Google’s model performed deep learning on more than 216,000 anonymized electronic health records from over 114,000 adult patients who were hospitalized for at least one day at the University of California, San Francisco, or the University of Chicago. The model used ICD-9 codes to predict patient mortality, readmission, and prolonged length-of-stay risks, and to generate discharge diagnoses. Among these, Google’s model achieved a 95% accuracy rate in predicting in-hospital mortality risk, with a false alarm rate significantly lower than that of traditional regression models.

 

This model is characterized by the development of a universal data processing pipeline that takes raw data as input, eliminating the need to adjust electronic medical record (EMR) data, and maps it onto variables used in traditional models. This approach enables the incorporation of free-text clinical notes from physicians and nurses, as well as other less structured data. While handling a dataset on the scale of 46 billion records, it requires only 20% of the workload associated with traditional methods.

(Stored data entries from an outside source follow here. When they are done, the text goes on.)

-- ==== Sys2Proof/Machine/Sync.lean ====
section
/-! DEFINITION. Sync.lean: waits on memory, spawn, join, atflush and the team barrier (R284 to R294). -/

namespace Sys2Proof.Machine

/-! ## Waits on memory (R285 to R287) -/

/-- Entries of a core's wait monitor (R286). -/
def monitorSize : Nat := 64

/-- Whether a word ends a wait. -/
def MemWait.holds (w : MemWait) (x : W64) : Bool :=
  if w.join then decide (w.val.toNat ≤ x.toNat) else if w.eq then x == w.val else x != w.val
/-- Bytes of the awaited word. -/
def MemWait.bytes (w : MemWait) : Nat := if w.wide then 8 else 4

/-- Core cycles between two rereads of a polled wait (R286). -/
def pollCycles : Nat := 1600

/-- A parked wait takes an entry of the monitor, shares one, or is polled where the monitor is full (R286). -/
def State.monitorWait (s : State) (core : Nat) (w : MemWait) : State × MemWait :=
  let key := (w.place.block, w.scope)
  let m := (s.core core).monitor
  if m.contains key then (s, w)
  else if m.length < monitorSize then (s.modCore core fun c => { c with monitor := c.monitor ++ [key] }, w)
  else (s, { w with polled := true, nextPoll := s.cycle core + pollCycles })

/-- The word that a wait reads in a block. -/
def MemWait.word (w : MemWait) (b : Block) : W64 := BitVec.ofNat 64 (natOfBytes ((b.bytes.drop (w.va % 64)).take w.bytes))
/-- What a wait that has ended brings: the value read, for waita (R285). -/
def MemWait.brings (w : MemWait) (v : W64) : Option (Nat × List W32 × PendKind) :=
  if w.join then none else some (w.dest, if w.wide then wordsOfPair v else [v.extractLsb' 0 32], .memory)

/-- One thread's wait: the address is checked once; the thread returns, as an acquire at its scope, if the condition holds at
the read; else it parks at the word (R285). -/
def State.waitAct (s : State) (site : Site) (x : Thread) (w : MemWait) : State × Act :=
  let (s, g) := s.gateRace site x.tid (GAcc.load w.va w.bytes w.scope) false
  match g with
  | .stop a => (s, a)
  | .go p sc =>
    let (s, b) := s.readAt site x.tid p sc false true
    match b with
    | .error c => (s, .trap (Trap.at x.tid c Acc.read.kind w.va))
    | .ok b =>
      let v := w.word b
      if w.holds v then
        (s.acquire site.core sc, match w.brings v with | none => .nothing | some (r, ws, k) => .pend r ws k)
      else
        let (s, w) := s.monitorWait site.core { w with place := p, scope := sc }
        (s, .again (.memory w))

/-- WAITA (R285). -/
def execWaita (c : Ctl) (d a b : Reg) (eq w64 : Bool) (sc : Scope) (s : State) : Result :=
  issue (syncWord c (pairSlots a ++ wideSlots w64 b) (wideSlots w64 d)) (fun s site x =>
    let w : MemWait :=
      { va := (x.pair a.toNat).toNat, place := .here 0, val := x.wide w64 b, wide := w64, eq := eq,
        join := false, scope := sc, dest := d.toNat, polled := false, nextPoll := 0 }
    s.waitAct site x w) s

/-- JOIN (R285). -/
def execJoin (c : Ctl) (a b : Reg) (sc : Scope) (s : State) : Result :=
  issue (syncWord c (pairSlots a ++ pairSlots b) []) (fun s site x =>
    let w : MemWait :=
      { va := (x.pair a.toNat).toNat, place := .here 0, val := x.pair b.toNat, wide := true, eq := true,
        join := true, scope := sc, dest := 0, polled := false, nextPoll := 0 }
    s.waitAct site x w) s

/-- The place that a parked wait rereads; none while its page is not there (R285, R286; log entry 88, DEDUCED). -/
def State.waitPlace (s : State) (k : TeamKey) (w : MemWait) : Option Place :=
  match k with
  | .user ctx _ _ => match s.sysPlace ctx w.va .read with | .ok p => some p | .error _ => none
  | .walker _ _ => some w.place

/-- Whether a thread parked in a wait has a store of its own to the awaited block in the FIFO: its reread comes after that store
(R263; log entry 122, DEDUCED). -/
def State.ownPending (s : State) (k : TeamKey) (w : MemWait) (p : Place) : Bool :=
  (s.core (s.coreOf k)).fifo.any fun e => e.key == k && e.place.block == p.block
    && (match s.thread? k e.tid with | some x => x.parkedAs == some (.memory w) | none => false)

/-- The block that a parked wait rereads: none while its page is not there, or a store of the thread's own is to come first. -/
def State.waitBlock (s : State) (k : TeamKey) (w : MemWait) : Option Block :=
  (s.waitPlace k w).bind fun p => if s.ownPending k w p then none else s.readBlock p

/-- Whether a reread would end a wait: the condition holds, or the block is poisoned (R209, R285). -/
def State.waitOver (s : State) (k : TeamKey) (w : MemWait) : Bool :=
  match s.waitBlock k w with
  | none => false
  | some b => b.poison.isSome || w.holds (w.word b)

/-- The monitor entries that some parked thread of the core still needs. -/
def State.trimMonitor (s : State) (core : Nat) : State :=
  let needed (e : Place × Scope) : Bool := s.teams.any fun t => t.isResident && t.core == core &&
    t.threads.any fun x => match x.parkedAs with
      | some (.memory w) => !w.polled && (w.place.block, w.scope) == e
      | _ => false
  s.modCore core fun c => { c with monitor := c.monitor.filter needed }

/-- Whether a thread waits on the flag of a pod barrier whose release has not yet come to its core group (R326). -/
def State.podHolds (s : State) (n : ThreadName) : Bool :=
  match s.team? n.key, s.thread? n.key n.tid with
  | some t, some x => match x.parkedAs with
    | some (.memory w) =>
      s.pods.any fun d => n.key.ctx? == some d.ctx && within d.flag 8 w.va && !d.filed.contains (t.core / 20)
    | _ => false
  | _, _ => false

/-- Whether a parked thread's wait, monitored or polled as asked, is over at a reread now. A polled word is reread when its
cycle has come (R286). -/
def State.waitDue (s : State) (t : Team) (polled : Bool) (x : Thread) : Bool :=
  match x.parkedAs with
  | some (.memory w) =>
    w.polled == polled && (!polled || w.nextPoll ≤ s.cycle t.core) && s.waitOver t.key w
      && !s.podHolds { key := t.key, tid := x.tid }
  | _ => false

/-- A wait that is over: the thread has done its word, with the value read, and its return is an acquire at the wait's scope; no
later load of its core returns an older write (R261). A poisoned block is a fault of the word (R209, R285). The result says
whether the thread goes on. -/
def State.finishWait (s : State) (k : TeamKey) (core : Nat) (x : Thread) (w : MemWait) (b : Block) : State × Bool :=
  match b.poison with
  | some c => (s.takeGroup k .fault x.pc 0 x.clause [Trap.at x.tid c Acc.read.kind w.va] false, false)
  | none =>
    let s := match s.waitPlace k w with | some p => s.freshLine core p b | none => s
    ((s.acquire core w.scope).pastWord k x.tid (w.brings (w.word b)), true)

/-- The rereads that end waits of a team: every thread named by due, whose wait is over, is released, and those of one row and
PC form one bundle (R112, R286). -/
def State.endWaits (s : State) (t : Team) (due : Thread → Bool) : State :=
  let (s, go) := (t.threads.filter due).foldl (init := (s, ([] : List Nat))) fun acc x =>
    match x.parkedAs with
    | some (.memory w) => match acc.1.waitBlock t.key w with
      | some b =>
        let (s, on) := acc.1.finishWait t.key t.core x w b
        (s, if on then acc.2 ++ [x.tid] else acc.2)
      | none => acc
    | _ => acc
  ((s.release t.key go false false).trimMonitor t.core).settle t.key

/-- WAIT_WAKE: a parked thread's condition is true at the reread; the threads of its team whose waits are over too go on with
it (R286). -/
def execWaitWake (n : ThreadName) (s : State) : Result :=
  .next (match s.team? n.key, s.thread? n.key n.tid with
    | some t, some x => if t.isResident && s.waitDue t false x then s.endWaits t (s.waitDue t false) else s
    | _, _ => s)

/-- WAIT_POLL: a polled word is reread; where the wait is not over, the next reread comes 1,600 core cycles later (R286). -/
def execWaitPoll (n : ThreadName) (s : State) : Result :=
  .next (match s.team? n.key, s.thread? n.key n.tid with
    | some t, some x => match x.parkedAs with
      | some (.memory w) =>
        if !t.isResident || !w.polled || s.cycle t.core < w.nextPoll then s
        else if s.waitDue t true x then s.endWaits t (s.waitDue t true)
        else s.modThread n.key n.tid fun x =>
          { x with stat := .parked (.memory { w with nextPoll := s.cycle t.core + pollCycles }) }
      | _ => s
    | _, _ => s)

/-! ## SPAWN (R289) -/

/-- A 64-byte read that spawn makes as a load (R289). -/
def State.spawnRead (s : State) (site : Site) (tid va : Nat) (pu : Purity) : State × Except Act (List Byte) :=
  let (s, g) := s.gateRace site tid { GAcc.load va 64 .sys with pu := pu } false
  match g with
  | .stop a => (s, .error a)
  | .go p sc =>
    let (s, b) := s.readAt site tid p sc false true
    match b with
    | .error c => (s, .error (.trap (Trap.at tid c Acc.read.kind va)))
    | .ok b => (s, .ok b.bytes)

/-- The purity test of a spawn: the record, the descriptor, the code and the argument block lie in input intervals, each
whole within one (R61; log entry 30, DEDUCED). -/
def Launch.spawnPure (l : Launch) (va : Nat) (r : LRec) (d : KDesc) : Bool :=
  inOne l.inputs va 64 && inOne l.inputs r.kernel 64 && coveredBy l.inputs d.entry d.codeBytes
    && coveredBy l.inputs r.args r.argbytes

/-- The leader's spawn, once it is allowed: the record is read, and checked in a pure launch; then it is entered, or the leader
waits with what it has read for an entry to free (R289). -/
def State.spawnGo (s : State) (site : Site) (t : Team) (tid va : Nat) : State × Act :=
  let isPure := s.launchHas site.key (·.pure)
  let made := t.key.teamId == 0 && t.desc.isSeed
  let (s, r) := s.spawnRead site tid va (if made then .exempt else .read)
  match r with
  | .error a => (s, a)
  | .ok bytes =>
    let rec' := LRec.ofBytes bytes
    let (s, bad) : State × Option Act :=
      if isPure && !made then
        let (s, d) := s.spawnRead site tid rec'.kernel .read
        match d with
        | .error a => (s, some a)
        | .ok db =>
          (s, if s.launchHas site.key (fun l => l.spawnPure va rec' (KDesc.ofBytes db)) then none
              else some (.trap (Trap.at tid .purity Acc.read.kind va)))
      else (s, none)
    match bad with
    | some a => (s, a)
    | none =>
      if spawnEntries ≤ t.spawns.length then (s, .again (.spawn bytes))
      else (s.enterSpawn site.key bytes site.pc, .nothing)

/-- SPAWN (R51, R53, R289). -/
def execSpawn (c : Ctl) (a : Reg) (s : State) : Result :=
  issue (syncWord c (pairSlots a) []) (fun s site x =>
    match s.team? site.key with
    | none => (s, .nothing)
    | some t =>
      let va := (x.pair a.toNat).toNat
      if x.tid != 0 then (s, .trap (Trap.plain x.tid .spawnBad))
      else if t.depth == 10 then (s, .trap (Trap.plain x.tid .depth))
      else if s.launchHas site.key (·.det) && t.key.teamId != 0 then (s, .trap (Trap.plain x.tid .spawnBad))
      else s.spawnGo site t x.tid va) s

/-! ## ATFLUSH and TBAR -/

/-- ATFLUSH: the flush is done, and its results have landed, when the word has issued (R294). -/
def execAtflush (c : Ctl) (s : State) : Result :=
  issue (syncWord c [] []) (fun s site x =>
    (if s.launchHas site.key (·.det) then s.flushThread site.key x.tid x.atomSeq else s, .nothing)) s

/-- TBAR: the arrival is a release; the thread parks after the word until the phase completes (R288). -/
def execTbar (c : Ctl) (sc : Scope) (s : State) : Result :=
  issue (syncWord c [] []) (fun s site x =>
    let s := ((s.drain site.key).bumpInterval site.key x.tid).modTeam site.key fun t =>
      { t with tbarIn := t.tbarIn ++ [(x.tid, sc)] }
    (s, .done { park := some (.tbar sc) })) s

end Sys2Proof.Machine
end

Living Toward Death: AI Mortality Prediction Sparks Controversy


Birth, aging, sickness, and death: each person follows a different trajectory yet moves in the same direction throughout life, with every step shrouded in uncertainty. However, when machine intelligence transforms human lifespan from an unknown variable into a known parameter, many people object. The opponents’ arguments center on the “right to know.”


First is the patient’s right to informed consent. Admittedly, patients have the right to be informed about their own health status. However, opponents argue that when a patient’s life expectancy is limited, the “right not to know” takes precedence over the “right to know.” They may require white lies to maintain an optimistic mindset, which in turn could potentially extend their lifespan. Furthermore, since AI-based mortality prediction cannot achieve 100% accuracy, opponents worry that false signals of impending death could “crush” patients who are already clinging to life.

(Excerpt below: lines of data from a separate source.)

-- ==== Sys2Proof/Machine/Power.lean ====
section
/-! DEFINITION. Power.lean: boot and recovery (R383 to R385), the freeze and the silence of peers (R378), islands and their
clocks (R389, R390), temperature (R391), issue shaping by package write (R392, R393), and trace configuration and samples
(R365, R367). -/

namespace Sys2Proof.Machine

/-! ## Reset, boot and recovery -/

/-- The package right after a reset: every context is discarded; memory keeps its bytes, and a signer's indices are never
used again (R361, R378, log entry 28, DEDUCED). -/
def State.afterReset (s : State) : State :=
  { State.reset with mem := s.mem, descs := s.descs, poison := s.poison, portCap := s.portCap, signer := s.signer,
                     peerMem := s.peerMem, peerDescs := s.peerDescs, peerPoison := s.peerPoison, agenda := s.agenda, free := s.free }

/-- The hash fused into H0. -/
def rootHash : List Byte := (List.range 32).map Config.rootHashByte

/-- What the check of an image comes to, as ERR has it: 0 where the ROM accepts it (R384). -/
def imageError (image : List Byte) : BitVec 8 :=
  if sha256 (Config.imageRootKey image) != rootHash
      || !Config.hssVerify (Config.imageRootKey image) (Config.imageKey image) (Config.imageKeySig image)
      || !Config.hssVerify (Config.imageKey image) (Config.imageBody image) (Config.imageBodySig image) then 2
  else if Config.imageSvn image < Config.minSvn then 3
  else 0

/-- The ROM gives up on an image: it writes ERR, sets WAITREC, and waits (R384). -/
def Boot.refuse (b : Boot) (e : BitVec 8) : Boot := { b with err := e, waitRec := true, stage := .waiting }

/-- The ROM checks an image and, where it accepts it, goes on to load it; the running image's SVN and RECOV are recorded as
it is loaded (R383 to R385). -/
def Boot.check (b : Boot) (image : List Byte) (host : Bool) : Boot :=
  if imageError image == 0 then { b with waitRec := false, err := 0, recov := host, stage := .load, image := image }
  else b.refuse (imageError image)

/-- Every island returns to the operating point of reset (R383, R390). -/
def State.trainIslands (s : State) : State :=
  { s with islands := s.islands.map fun i => (i.1, { i.2 with nextFreq := Island.fresh.freq, nextGate := false }) }

/-- BOOT: the release of reset, or one of the steps that follow it, in their order (R383, R384). A failed memory test ends the
boot without WAITREC (log entry 69, DEDUCED). -/
def execBoot (e : BootEvent) (s : State) : Result :=
  let b := s.boot
  let at' (g : BootStage) (s' : State) : Result := .next (if b.stage == g then s' else s)
  match e with
  | .release => .next s.afterReset
  | .memoryTest ok =>
    at' .test { s with boot := if ok then { b with stage := .flash } else { b with err := 4, stage := .waiting } }
  | .readFlash image => at' .flash { s with boot := match image with
      | some bytes => { b with stage := .check, image := bytes }
      | none => b.refuse 1 }
  | .check => at' .check { s with boot := b.check b.image false }
  | .load =>
    at' .load { s with boot := { b with rom := false, svn := BitVec.ofNat 32 (Config.imageSvn b.image), stage := .train, image := [] }
                       window := [] }
  | .train => at' .train { s.trainIslands with boot := { b with stage := .last } }
  | .finish => at' .last { s with boot := { b with done := true, stage := .waiting } }

/-- Bytes of the recovery window (R385, R388). -/
def recoveryBytes : Nat := 64 * 1024 * 1024

/-- The image that the host has left in the recovery window: RECOVLEN bytes of it, at most the window. -/
def State.recoveryImage (s : State) : List Byte := sgetMany 0 s.window 0 (Nat.min s.boot.recovLen.toNat recoveryBytes)

/-- RECOVGO: a write of any value while the ROM waits has it check the image of the recovery window; one while WAITREC = 0 is
ignored (R385). -/
def execRecovgo (_v : W32) (s : State) : Result :=
  .next (if s.boot.waitRec then { s with boot := s.boot.check s.recoveryImage true } else s)

/-- FREEZE: every clock stops (R378). -/
def execFreeze (s : State) : Result := .next { s with frozen := true }

/-- Whether a launch has a transfer to a package. -/
def State.sendsTo (s : State) (l : Launch) (coord : Nat) : Bool :=
  s.moves.any fun m => m.key.launch? == some (l.ctx, l.id) && m.kind.isXfer && m.lay.ranks.any fun r => r.2 % 4096 == coord

/-- PEER_SILENCE_TIMEOUT: a peer has been silent for 100 µs. Launches with a transfer to it fail, and nothing more comes
over its links (R378). -/
def execPeerSilenceTimeout (px py pz : Nat) (s : State) : Result :=
  let coord := px % 16 + 16 * (py % 16) + 256 * (pz % 16)
  .next (if coord == s.coord.toNat then s
    else
      let s := (s.launches.filter fun l => s.sendsTo l coord).foldl (fun s l => s.failLaunch l.ctx l.id .machine 0) s
      { s with silent := if s.silent.contains coord then s.silent else s.silent ++ [coord]
               segments := s.segments.filter fun g => g.src % 4096 != coord && g.dst % 4096 != coord })

/-! ## Islands (R389, R390) -/

/-- Islands of the package, and those that are core pairs. -/
def islandCount : Nat := 256
def pairIslands : Nat := 160

/-- Whether ISLCTL takes a frequency. -/
def freqOk (island f : Nat) : Bool := island < pairIslands && 400 ≤ f && f ≤ 1600 && f % 100 == 0

/-- ISLCTL_WRITE, by the hive: the clock changes later (R390). -/
def execIslctlWrite (island : Nat) (v : W64) (s : State) : Result :=
  .next (if islandCount ≤ island then s
    else s.modIsland island fun i =>
      let f := (v.extractLsb' 0 16).toNat
      { i with nextFreq := if freqOk island f then f else i.nextFreq, nextGate := v.getLsbD 16 })

/-- Whether an island's clock is to stand still: a core pair's stops only while no team is resident. -/
def State.gateDue (s : State) (island : Nat) : Bool :=
  (s.island island).nextGate && (pairIslands ≤ island || (coresOfPair island).all fun c => (s.residents c).isEmpty)

/-- ISLAND_CLOCK_CHANGE: the clock takes its new frequency or gate, and trace streams will say so (R367, R390). -/
def execIslandClockChange (island : Nat) (s : State) : Result :=
  let i := s.island island
  let gate := s.gateDue island
  .next (if islandCount ≤ island || (i.freq == i.nextFreq && i.gate == gate) then s
    else
      let now := s.islandCycle island
      let s := s.modIsland island fun i => { i with base := now, since := s.now8, freq := i.nextFreq, gate := gate }
      if island < pairIslands then s.resyncPair island (if gate then 3 else 2) else s)

/-! ## Temperature (R391) -/

/-- 1/256 °C in a degree. -/
def degrees (n : Int) : BitVec 16 := BitVec.ofInt 16 (256 * n)
/-- HOT and TRIP of a temperature. -/
def isHot (t : BitVec 16) : Bool := (degrees 105).toInt ≤ t.toInt
def isTrip (t : BitVec 16) : Bool := (degrees 115).toInt ≤ t.toInt

/-- THERMAL_HOT: a sensor's reading; the issue ceiling is lowered at 105 °C and returns below 100 °C. -/
def execThermalHot (island : Nat) (temp : BitVec 16) (s : State) : Result :=
  .next (if islandCount ≤ island then s
    else s.modIsland island fun i =>
      { i with temp := temp, hot := if isHot temp then true else if temp.toInt < (degrees 100).toInt then false else i.hot })

/-- THERMAL_TRIP: power is removed, and the package keeps no state. -/
def execThermalTrip (island : Nat) (temp : BitVec 16) (s : State) : Result :=
  .next (if islandCount ≤ island || !isTrip temp then s
    else { State.reset with powered := false, agenda := s.agenda, free := s.free, signer := s.signer })

/-! ## Issue shaping (R392, R393) -/

/-- ISSUESHAPE_WRITE, by the hive. -/
def execIssueshapeWrite (island : Nat) (v : W64) (s : State) : Result :=
  .next (if pairIslands ≤ island then s else s.setShape island v)

/-! ## Trace streams (R365, R367) -/

/-- TRACECFG_WRITE. -/
def execTracecfgWrite (ctx : Nat) (v : W64) (s : State) : Result :=
  .next (if ctxCount ≤ ctx then s else s.setTrace ctx v)

/-- The sample period that a core is in. -/
def State.samplePeriodOf (s : State) (core ctx : Nat) : Nat := s.cycle core / (s.ctx ctx).samplePeriod

/-- Whether a sample of a stream is due: the context samples, it has a team on the core, and a period has begun. -/
def State.sampleDue (s : State) (core ctx : Nat) : Bool :=
  (s.ctx ctx).traceOn && (s.ctx ctx).traceSamples && ((s.residents core).any fun t => t.key.ctx? == some ctx)
    && ((s.core core).stream ctx).sampled != s.samplePeriodOf core ctx

/-- TRACE_SAMPLE: the lowest thread of the bundle that issued on slot 0 in the sample cycle, or IDLE (R366, R367). -/
def execTraceSample (core ctx : Nat) (s : State) : Result :=
  .next (if coreCount ≤ core || !s.sampleDue core ctx then s
    else
      let p := s.samplePeriodOf core ctx
      let idle : TraceRec := { type := 2, flags := 2, tid := 0, launch := 0, team := 0, value := 0, code := 0 }
      let r : TraceRec := match ((s.core core).slot 0).last with
        | some (k, tid, pc, cycle) =>
          if k.ctx? == some ctx && cycle == s.cycle core then
            { type := 2, flags := 0, tid := tid, launch := k.launchId, team := k.teamId, value := pc, code := 0 }
          else idle
        | none => idle
      (s.traceRecord core ctx r).modCore core fun c => c.setStream { c.stream ctx with sampled := p })

end Sys2Proof.Machine
end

Second is the machine’s right to know. Critics argue that this right infringes upon patients’ privacy rights. In the field of artificial intelligence, data rights are an unavoidable topic. Currently, AI-based mortality predictions are conducted without patients’ knowledge, which appears to constitute a clear case of data infringement against patients.


Yet, predicting the future and foreseeing life and death have been endeavors that humanity has pursued for millennia without relinquishment. The existence of such pursuits is not without its rationale.


On one hand, preparing for a rainy day. The ECRI Institute, a nonprofit organization that evaluates medical procedures, devices, and drugs for the healthcare industry, states that many hospitals are looking to develop early warning systems to predict life-threatening events such as sepsis, cardiac arrest, and respiratory arrest.


On the other hand, it reduces resource waste. For instance, studies have shown that nearly 80% of Americans prefer to spend their final days at home rather than surrounded by medical equipment. In a Stanford University case study, researchers defined the “end-of-life period” as the 3 to 12 months preceding death; end-of-life care extending beyond 12 months may lead to unnecessary resource waste and exacerbate supply shortages. Accurate mortality prediction can help healthcare providers allocate medical services more precisely.


We believe that humanity possesses the resolve to live fully in the face of mortality. Despite its imperfections, increasingly accurate AI-driven mortality prediction serves as a boon to both patients and healthcare providers. As AI algorithms evolve, mortality prediction has already entered clinical practice and is poised to play an indispensable role in the future. VCBeat will continue to monitor these developments closely.